Include in the output the line containing "into the queue of 64 (R193). -/" and each subsequent line of the records, through the end, transcribed exactly. Add nothing else.

━━━ PROVIDED MATERIAL

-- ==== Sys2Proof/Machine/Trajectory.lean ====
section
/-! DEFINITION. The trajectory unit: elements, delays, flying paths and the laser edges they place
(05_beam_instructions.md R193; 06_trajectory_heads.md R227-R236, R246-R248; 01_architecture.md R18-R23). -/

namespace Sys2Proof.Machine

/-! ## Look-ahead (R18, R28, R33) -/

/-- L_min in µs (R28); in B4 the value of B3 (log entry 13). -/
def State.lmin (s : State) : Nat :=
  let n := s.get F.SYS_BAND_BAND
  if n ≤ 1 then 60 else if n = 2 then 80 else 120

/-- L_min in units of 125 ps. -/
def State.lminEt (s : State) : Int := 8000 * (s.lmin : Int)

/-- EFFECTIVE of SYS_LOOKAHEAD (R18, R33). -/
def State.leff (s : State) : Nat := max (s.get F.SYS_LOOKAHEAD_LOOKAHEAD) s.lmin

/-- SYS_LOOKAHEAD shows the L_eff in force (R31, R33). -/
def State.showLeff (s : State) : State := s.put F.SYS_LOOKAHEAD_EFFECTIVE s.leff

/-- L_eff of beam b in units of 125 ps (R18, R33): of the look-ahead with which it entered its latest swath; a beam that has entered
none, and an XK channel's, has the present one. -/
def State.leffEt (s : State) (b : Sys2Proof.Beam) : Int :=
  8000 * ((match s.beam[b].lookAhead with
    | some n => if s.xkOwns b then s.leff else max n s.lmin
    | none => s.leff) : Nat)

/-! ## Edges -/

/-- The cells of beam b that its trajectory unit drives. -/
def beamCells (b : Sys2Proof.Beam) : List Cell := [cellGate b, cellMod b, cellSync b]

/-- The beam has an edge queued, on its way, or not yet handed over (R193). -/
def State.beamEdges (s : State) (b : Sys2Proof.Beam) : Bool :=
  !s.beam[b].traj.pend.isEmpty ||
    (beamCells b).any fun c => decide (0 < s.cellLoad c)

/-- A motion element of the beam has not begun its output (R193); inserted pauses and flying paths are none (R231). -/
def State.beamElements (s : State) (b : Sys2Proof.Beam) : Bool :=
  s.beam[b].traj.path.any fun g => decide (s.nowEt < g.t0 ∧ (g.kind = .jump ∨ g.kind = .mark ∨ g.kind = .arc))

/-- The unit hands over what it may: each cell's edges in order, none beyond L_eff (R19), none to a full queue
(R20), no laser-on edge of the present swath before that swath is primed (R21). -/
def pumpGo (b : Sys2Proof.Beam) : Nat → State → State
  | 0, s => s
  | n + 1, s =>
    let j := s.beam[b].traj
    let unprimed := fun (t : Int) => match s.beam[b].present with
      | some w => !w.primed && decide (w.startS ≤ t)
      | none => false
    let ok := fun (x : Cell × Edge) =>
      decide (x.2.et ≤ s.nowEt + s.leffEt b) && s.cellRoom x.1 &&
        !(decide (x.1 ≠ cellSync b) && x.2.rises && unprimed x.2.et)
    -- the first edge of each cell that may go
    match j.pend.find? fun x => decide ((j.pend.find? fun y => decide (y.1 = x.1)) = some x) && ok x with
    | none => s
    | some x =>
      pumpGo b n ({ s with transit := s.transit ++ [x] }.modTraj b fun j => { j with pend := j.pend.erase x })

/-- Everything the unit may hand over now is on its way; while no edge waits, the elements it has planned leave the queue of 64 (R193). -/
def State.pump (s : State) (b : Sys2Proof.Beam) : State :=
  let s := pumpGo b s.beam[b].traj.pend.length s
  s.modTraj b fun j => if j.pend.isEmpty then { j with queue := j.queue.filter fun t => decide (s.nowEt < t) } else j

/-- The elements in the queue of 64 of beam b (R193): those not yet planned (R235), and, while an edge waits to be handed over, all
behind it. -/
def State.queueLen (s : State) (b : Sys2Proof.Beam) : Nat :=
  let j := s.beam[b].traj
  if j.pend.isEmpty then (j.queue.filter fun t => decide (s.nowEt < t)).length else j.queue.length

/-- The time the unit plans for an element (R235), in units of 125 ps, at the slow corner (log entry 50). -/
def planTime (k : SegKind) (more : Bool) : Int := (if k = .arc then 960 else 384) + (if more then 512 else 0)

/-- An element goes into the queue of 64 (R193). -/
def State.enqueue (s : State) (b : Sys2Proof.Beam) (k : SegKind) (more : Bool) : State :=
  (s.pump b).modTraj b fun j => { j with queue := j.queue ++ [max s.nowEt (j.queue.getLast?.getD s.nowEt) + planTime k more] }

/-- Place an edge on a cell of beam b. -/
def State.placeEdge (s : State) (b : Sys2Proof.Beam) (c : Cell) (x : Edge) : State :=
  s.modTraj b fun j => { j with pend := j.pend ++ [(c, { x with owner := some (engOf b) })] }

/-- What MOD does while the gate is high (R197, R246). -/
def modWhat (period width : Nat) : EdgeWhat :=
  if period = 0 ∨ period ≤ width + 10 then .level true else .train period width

━━━━━━

**RESPONSE AREA**
/-- An element goes into the queue of 64 (R193). -/
def State.enqueue (s : State) (b : Sys2Proof.Beam) (k : SegKind) (more : Bool) : State :=
  (s.pump b).modTraj b fun j => { j with queue := j.queue ++ [max s.nowEt (j.queue.getLast?.getD s.nowEt) + planTime k more] }

/-- Place an edge on a cell of beam b. -/
def State.placeEdge (s : State) (b : Sys2Proof.Beam) (c : Cell) (x : Edge) : State :=
  s.modTraj b fun j => { j with pend := j.pend ++ [(c, { x with owner := some (engOf b) })] }

/-- What MOD does while the gate is high (R197, R246). -/
def modWhat (period width : Nat) : EdgeWhat :=
  if period = 0 ∨ period ≤ width + 10 then .level true else .train period width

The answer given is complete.